§ WHAT YOU SHOULD DO:
In the entries below, which lines run from the one containing "let i := rd b (FCTR.GRP_RATE.I_RATE k)" to the one containing "else if r.trunk < 16 then r.trunk else 16"? Copy exactly those lines, ends included, and no others.

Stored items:
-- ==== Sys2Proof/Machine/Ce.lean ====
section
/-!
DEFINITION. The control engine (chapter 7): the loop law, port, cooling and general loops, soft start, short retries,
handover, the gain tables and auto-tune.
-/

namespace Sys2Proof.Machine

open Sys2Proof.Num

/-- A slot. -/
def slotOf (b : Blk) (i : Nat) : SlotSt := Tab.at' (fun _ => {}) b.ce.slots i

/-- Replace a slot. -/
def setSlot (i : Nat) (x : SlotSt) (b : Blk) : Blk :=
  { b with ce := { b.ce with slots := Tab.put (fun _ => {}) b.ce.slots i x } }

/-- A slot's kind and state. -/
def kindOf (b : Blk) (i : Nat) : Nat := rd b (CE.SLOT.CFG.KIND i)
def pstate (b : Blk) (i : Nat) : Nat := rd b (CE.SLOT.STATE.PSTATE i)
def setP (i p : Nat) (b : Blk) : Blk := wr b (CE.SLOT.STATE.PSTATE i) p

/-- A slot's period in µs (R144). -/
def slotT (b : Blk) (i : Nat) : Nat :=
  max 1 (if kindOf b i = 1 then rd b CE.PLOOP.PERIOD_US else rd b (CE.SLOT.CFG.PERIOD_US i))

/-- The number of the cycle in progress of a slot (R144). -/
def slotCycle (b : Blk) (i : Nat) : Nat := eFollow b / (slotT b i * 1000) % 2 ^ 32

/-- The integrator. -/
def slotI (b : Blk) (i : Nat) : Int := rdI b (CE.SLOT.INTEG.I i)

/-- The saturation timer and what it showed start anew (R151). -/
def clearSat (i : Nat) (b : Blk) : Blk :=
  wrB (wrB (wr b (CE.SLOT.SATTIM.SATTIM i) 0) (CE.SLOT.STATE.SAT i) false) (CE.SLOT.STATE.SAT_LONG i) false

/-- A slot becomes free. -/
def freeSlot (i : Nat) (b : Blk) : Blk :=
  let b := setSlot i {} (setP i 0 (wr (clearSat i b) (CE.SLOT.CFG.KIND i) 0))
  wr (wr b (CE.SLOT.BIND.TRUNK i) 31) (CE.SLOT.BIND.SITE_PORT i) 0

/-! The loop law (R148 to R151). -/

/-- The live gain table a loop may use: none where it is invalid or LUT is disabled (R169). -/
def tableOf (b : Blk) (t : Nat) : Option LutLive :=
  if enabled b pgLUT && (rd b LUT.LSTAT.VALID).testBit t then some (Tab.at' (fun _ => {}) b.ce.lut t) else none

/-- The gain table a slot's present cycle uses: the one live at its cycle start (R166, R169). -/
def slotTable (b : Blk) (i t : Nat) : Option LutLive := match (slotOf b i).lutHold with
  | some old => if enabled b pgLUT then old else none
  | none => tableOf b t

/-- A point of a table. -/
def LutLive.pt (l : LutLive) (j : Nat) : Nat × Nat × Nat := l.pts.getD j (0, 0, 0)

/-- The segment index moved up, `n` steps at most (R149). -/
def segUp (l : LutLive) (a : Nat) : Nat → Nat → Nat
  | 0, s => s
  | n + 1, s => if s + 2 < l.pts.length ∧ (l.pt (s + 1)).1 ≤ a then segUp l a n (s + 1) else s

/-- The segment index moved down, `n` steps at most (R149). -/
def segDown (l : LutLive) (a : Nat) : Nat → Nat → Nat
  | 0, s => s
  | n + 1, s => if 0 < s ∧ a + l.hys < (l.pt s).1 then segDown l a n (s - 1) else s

==

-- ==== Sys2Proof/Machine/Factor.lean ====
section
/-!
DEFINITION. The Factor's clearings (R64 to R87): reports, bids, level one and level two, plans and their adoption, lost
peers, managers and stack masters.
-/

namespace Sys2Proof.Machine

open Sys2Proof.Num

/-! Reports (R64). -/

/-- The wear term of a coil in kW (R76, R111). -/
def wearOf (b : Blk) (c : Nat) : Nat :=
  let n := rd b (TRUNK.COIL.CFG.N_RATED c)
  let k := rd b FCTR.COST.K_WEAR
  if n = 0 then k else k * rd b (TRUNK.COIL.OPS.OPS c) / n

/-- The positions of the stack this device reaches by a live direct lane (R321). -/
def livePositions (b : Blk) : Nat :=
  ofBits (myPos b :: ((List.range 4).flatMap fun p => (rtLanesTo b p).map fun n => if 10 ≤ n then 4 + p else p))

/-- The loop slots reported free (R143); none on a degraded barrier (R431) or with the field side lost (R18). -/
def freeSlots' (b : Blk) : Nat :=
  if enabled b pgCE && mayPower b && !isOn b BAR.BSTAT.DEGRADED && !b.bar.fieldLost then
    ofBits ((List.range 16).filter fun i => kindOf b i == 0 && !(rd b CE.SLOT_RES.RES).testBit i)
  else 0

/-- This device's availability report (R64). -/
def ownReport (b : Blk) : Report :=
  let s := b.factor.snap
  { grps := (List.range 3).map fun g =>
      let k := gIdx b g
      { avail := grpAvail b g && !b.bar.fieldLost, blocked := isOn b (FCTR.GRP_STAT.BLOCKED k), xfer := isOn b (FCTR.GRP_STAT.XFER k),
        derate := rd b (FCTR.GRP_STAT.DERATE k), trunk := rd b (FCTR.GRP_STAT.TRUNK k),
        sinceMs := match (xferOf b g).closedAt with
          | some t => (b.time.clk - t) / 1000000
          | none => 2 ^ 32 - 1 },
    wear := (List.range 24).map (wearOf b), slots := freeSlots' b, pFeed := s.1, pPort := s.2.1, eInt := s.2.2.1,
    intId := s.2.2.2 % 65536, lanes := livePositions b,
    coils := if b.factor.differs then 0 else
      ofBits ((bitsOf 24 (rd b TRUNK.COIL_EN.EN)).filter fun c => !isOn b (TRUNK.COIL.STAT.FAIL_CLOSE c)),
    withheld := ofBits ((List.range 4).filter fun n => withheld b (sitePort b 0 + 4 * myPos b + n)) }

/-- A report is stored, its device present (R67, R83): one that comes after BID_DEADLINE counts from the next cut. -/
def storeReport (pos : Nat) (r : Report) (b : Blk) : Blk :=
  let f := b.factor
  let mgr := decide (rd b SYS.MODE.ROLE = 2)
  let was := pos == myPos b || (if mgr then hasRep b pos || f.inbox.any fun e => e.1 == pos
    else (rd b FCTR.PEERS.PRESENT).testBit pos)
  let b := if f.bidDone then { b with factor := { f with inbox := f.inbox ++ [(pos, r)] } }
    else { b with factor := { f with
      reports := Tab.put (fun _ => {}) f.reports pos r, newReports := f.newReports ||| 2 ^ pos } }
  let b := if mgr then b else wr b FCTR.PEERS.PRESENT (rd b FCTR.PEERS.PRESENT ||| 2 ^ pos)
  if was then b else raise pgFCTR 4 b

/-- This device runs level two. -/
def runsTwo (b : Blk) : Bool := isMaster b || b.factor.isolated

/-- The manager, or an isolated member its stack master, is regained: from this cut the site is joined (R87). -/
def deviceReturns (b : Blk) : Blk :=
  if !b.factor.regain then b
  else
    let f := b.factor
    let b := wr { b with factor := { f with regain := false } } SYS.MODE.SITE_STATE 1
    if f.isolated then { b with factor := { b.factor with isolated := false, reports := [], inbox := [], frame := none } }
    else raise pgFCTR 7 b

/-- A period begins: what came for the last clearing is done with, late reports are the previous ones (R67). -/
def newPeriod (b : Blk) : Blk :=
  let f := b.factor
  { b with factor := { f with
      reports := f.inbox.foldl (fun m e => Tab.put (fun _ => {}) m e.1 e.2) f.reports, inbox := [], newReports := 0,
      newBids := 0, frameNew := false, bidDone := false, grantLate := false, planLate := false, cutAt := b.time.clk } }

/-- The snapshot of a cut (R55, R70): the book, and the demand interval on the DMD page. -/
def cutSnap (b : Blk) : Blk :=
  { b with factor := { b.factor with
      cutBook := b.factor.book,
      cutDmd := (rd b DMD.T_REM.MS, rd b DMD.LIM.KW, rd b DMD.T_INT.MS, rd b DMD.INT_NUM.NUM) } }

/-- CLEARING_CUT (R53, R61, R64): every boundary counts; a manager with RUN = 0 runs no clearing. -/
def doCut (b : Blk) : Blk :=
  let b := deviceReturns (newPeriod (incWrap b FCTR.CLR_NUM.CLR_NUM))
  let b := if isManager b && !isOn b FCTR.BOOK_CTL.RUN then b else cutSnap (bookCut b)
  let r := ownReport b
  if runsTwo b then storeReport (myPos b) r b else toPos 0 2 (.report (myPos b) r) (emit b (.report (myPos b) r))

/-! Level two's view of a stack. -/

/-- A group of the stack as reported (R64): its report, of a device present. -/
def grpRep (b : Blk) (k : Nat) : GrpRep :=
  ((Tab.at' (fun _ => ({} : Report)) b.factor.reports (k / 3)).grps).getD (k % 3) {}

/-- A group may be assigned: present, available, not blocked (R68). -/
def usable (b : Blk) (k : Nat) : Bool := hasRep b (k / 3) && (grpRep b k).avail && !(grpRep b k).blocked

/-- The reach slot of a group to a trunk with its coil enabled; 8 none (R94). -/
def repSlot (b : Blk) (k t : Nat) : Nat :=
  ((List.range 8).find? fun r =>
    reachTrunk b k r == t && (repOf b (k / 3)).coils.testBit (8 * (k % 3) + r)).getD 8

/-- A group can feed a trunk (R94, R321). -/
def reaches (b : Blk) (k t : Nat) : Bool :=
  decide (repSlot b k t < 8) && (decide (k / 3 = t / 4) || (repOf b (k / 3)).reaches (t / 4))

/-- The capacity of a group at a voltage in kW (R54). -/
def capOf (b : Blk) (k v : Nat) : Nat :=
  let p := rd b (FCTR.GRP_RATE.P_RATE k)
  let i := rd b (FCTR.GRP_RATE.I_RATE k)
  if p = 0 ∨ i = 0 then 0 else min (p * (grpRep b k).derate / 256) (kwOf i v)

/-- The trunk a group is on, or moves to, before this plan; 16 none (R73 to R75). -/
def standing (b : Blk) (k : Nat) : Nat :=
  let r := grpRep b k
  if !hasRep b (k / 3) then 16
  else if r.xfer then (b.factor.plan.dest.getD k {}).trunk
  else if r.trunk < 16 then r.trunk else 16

* * *

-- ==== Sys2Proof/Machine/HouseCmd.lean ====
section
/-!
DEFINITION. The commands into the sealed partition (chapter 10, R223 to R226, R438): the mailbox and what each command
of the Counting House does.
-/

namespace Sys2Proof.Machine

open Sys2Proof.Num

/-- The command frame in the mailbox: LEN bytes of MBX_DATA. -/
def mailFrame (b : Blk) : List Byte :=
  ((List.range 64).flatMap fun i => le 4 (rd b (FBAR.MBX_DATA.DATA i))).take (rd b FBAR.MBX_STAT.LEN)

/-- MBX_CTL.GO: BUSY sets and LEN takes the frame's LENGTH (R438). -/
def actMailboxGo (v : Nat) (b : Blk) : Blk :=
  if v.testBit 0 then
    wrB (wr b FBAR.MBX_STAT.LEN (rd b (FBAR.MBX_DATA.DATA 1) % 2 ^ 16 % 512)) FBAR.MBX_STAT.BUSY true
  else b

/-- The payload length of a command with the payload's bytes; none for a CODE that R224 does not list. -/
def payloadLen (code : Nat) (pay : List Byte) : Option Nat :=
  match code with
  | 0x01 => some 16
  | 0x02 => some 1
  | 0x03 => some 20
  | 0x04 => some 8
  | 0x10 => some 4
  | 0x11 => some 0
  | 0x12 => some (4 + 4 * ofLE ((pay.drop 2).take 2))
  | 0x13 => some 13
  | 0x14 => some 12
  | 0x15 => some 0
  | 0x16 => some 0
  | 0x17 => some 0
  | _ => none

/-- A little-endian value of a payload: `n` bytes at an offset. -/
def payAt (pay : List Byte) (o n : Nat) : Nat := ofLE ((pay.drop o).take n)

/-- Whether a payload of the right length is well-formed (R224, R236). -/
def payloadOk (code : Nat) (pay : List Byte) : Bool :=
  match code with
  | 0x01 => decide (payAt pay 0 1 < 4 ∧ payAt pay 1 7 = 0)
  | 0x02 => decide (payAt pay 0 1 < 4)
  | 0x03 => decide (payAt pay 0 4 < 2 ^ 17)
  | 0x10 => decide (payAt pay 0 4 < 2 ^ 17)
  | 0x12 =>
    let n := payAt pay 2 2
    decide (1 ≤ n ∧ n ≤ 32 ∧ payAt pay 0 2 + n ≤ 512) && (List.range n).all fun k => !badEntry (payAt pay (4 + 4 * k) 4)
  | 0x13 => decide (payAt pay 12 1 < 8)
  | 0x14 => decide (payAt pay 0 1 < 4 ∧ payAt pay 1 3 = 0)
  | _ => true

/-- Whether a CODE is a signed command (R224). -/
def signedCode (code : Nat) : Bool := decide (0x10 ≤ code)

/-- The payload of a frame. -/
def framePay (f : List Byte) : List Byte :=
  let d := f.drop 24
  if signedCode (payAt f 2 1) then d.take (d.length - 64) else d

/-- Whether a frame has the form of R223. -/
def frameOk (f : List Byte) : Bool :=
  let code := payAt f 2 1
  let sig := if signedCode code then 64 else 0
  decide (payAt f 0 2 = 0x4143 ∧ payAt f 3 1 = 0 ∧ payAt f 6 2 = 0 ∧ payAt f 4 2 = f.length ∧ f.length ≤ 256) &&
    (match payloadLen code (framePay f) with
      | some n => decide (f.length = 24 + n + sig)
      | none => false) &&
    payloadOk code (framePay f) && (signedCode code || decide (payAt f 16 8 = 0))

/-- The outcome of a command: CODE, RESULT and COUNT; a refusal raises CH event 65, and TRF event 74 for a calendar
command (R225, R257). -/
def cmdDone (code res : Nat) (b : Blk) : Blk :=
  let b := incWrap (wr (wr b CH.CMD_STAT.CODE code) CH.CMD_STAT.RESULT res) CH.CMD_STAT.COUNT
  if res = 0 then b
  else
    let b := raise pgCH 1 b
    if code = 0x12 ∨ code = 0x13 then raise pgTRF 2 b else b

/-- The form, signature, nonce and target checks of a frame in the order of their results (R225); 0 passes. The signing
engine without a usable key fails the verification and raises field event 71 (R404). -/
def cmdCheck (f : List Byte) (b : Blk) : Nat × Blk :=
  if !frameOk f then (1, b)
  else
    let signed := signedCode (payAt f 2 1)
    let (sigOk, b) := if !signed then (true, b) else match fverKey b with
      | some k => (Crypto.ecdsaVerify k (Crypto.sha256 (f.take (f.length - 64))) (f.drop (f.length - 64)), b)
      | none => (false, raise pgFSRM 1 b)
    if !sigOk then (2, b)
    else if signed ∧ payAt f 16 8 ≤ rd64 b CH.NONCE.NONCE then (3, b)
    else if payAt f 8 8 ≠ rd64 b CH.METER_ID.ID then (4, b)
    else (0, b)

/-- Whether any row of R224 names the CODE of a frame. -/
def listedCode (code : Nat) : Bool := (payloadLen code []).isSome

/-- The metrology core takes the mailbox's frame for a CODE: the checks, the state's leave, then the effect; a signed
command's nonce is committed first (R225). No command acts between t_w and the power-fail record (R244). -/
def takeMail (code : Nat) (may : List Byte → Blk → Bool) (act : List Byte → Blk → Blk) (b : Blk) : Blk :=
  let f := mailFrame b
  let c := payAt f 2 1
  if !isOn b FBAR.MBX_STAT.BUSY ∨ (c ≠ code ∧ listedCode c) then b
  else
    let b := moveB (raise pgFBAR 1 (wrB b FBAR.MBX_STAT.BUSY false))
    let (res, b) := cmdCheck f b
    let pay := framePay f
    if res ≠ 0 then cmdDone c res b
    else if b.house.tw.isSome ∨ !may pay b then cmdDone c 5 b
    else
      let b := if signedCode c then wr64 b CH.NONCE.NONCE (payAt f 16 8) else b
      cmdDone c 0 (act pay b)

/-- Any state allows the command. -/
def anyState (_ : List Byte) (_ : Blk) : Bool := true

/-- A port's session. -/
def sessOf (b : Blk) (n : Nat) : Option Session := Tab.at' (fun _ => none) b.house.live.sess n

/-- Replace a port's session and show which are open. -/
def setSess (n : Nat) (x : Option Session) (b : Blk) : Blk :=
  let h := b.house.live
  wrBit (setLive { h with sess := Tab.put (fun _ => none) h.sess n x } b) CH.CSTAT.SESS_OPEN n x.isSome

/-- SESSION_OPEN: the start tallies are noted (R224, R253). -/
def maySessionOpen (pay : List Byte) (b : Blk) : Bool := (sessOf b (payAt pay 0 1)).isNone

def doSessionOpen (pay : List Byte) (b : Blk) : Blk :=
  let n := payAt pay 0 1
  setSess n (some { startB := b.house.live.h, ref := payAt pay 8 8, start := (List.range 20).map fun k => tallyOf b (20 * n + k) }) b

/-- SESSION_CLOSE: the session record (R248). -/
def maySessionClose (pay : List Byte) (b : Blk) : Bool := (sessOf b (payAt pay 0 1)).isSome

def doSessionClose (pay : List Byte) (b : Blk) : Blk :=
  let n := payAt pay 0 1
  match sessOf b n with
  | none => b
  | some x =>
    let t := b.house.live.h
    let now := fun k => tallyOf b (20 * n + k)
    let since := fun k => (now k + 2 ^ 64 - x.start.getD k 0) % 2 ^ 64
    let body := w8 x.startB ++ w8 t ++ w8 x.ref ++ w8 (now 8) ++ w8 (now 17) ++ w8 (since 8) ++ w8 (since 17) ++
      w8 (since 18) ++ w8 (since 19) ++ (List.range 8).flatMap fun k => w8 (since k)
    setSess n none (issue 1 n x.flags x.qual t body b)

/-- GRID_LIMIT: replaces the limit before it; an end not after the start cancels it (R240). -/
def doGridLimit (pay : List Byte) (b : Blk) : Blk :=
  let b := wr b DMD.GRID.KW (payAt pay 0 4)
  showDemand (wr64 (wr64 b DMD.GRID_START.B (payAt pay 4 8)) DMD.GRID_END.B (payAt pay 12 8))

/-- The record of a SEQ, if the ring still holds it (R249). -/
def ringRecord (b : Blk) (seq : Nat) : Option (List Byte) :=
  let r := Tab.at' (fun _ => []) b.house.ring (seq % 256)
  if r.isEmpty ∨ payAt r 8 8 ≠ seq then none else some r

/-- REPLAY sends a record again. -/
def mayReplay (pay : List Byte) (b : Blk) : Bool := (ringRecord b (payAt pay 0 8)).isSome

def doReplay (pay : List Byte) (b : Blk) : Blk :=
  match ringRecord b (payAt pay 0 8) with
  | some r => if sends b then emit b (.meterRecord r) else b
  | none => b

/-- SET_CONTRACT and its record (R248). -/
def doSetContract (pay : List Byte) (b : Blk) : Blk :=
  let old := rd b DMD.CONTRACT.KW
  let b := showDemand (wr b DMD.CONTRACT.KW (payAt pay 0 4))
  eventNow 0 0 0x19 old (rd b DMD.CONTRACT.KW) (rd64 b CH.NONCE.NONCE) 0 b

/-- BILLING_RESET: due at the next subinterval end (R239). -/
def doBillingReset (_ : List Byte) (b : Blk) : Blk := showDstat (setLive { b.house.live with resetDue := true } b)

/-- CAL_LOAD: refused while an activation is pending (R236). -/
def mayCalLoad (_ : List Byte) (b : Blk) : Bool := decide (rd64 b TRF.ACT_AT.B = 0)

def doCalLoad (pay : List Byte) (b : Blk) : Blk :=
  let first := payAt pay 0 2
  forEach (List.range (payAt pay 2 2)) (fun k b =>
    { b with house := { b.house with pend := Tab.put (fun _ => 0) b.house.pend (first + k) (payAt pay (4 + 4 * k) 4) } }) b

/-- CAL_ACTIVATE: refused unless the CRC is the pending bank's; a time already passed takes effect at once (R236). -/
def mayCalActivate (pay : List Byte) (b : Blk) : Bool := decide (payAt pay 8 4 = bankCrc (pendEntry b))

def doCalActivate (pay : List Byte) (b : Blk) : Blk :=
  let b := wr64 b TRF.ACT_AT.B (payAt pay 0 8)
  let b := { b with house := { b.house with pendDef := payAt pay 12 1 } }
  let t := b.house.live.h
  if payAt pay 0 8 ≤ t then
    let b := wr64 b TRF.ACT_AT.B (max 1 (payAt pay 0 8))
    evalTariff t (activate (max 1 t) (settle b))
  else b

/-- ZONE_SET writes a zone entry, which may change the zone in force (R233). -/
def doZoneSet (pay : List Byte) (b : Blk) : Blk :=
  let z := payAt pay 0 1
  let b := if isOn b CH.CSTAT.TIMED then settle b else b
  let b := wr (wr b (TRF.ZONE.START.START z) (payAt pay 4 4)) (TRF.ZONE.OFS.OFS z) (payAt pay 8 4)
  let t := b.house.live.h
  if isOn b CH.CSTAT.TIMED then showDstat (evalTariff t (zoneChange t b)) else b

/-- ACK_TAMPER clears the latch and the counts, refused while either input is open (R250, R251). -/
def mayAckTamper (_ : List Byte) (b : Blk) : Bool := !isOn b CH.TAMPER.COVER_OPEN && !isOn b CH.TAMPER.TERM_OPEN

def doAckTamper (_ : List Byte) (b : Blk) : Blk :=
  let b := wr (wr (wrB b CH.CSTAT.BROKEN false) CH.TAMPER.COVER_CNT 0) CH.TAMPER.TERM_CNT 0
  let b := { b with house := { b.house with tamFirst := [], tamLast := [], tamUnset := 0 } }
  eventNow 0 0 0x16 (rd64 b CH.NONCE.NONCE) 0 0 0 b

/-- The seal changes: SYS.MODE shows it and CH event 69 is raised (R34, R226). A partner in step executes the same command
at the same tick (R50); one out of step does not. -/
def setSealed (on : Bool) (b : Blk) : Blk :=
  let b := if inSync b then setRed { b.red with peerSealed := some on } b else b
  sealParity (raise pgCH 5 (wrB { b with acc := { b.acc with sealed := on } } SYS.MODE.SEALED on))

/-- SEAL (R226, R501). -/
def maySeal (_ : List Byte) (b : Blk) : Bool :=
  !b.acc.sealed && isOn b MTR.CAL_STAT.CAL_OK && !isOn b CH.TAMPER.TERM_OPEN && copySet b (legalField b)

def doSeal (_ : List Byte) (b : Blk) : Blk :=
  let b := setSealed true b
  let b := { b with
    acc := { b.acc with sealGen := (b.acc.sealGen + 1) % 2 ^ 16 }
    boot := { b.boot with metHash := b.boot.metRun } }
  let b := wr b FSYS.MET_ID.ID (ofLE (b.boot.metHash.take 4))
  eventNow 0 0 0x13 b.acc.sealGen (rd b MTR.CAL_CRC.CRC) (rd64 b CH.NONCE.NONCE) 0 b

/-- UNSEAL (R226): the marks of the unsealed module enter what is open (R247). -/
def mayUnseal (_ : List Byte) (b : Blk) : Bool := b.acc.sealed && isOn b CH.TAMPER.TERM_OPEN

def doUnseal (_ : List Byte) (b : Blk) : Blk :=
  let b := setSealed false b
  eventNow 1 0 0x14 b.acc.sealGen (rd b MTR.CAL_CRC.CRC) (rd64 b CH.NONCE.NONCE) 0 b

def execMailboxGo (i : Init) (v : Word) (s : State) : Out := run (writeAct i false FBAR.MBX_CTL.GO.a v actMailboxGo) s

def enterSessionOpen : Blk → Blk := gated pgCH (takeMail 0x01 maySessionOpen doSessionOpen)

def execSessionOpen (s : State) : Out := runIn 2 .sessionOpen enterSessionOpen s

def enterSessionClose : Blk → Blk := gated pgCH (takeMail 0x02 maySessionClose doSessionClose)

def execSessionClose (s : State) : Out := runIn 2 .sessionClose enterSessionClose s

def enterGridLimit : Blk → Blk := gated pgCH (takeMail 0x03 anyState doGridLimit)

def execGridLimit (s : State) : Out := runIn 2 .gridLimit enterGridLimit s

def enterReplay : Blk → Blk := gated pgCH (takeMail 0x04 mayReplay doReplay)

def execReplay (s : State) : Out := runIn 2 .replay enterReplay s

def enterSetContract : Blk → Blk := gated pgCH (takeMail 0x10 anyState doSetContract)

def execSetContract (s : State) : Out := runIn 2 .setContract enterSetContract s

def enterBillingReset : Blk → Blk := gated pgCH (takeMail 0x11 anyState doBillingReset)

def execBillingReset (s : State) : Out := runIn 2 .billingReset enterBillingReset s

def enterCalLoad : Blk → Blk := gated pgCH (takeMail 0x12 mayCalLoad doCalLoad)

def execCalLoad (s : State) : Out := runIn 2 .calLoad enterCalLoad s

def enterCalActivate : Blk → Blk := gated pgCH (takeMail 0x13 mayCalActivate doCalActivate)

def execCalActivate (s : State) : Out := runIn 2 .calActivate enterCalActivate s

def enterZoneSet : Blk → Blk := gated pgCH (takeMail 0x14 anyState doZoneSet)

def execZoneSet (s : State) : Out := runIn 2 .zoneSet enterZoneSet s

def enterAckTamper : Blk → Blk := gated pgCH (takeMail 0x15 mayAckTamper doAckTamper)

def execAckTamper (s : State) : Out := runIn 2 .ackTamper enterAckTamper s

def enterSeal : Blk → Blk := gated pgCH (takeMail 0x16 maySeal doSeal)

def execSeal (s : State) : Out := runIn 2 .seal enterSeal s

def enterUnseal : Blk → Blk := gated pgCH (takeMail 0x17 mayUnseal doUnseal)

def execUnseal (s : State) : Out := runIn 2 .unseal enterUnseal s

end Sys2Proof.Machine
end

§ RESPONSE BOX:
  let i := rd b (FCTR.GRP_RATE.I_RATE k)
  if p = 0 ∨ i = 0 then 0 else min (p * (grpRep b k).derate / 256) (kwOf i v)

/-- The trunk a group is on, or moves to, before this plan; 16 none (R73 to R75). -/
def standing (b : Blk) (k : Nat) : Nat :=
  let r := grpRep b k
  if !hasRep b (k / 3) then 16
  else if r.xfer then (b.factor.plan.dest.getD k {}).trunk
  else if r.trunk < 16 then r.trunk else 16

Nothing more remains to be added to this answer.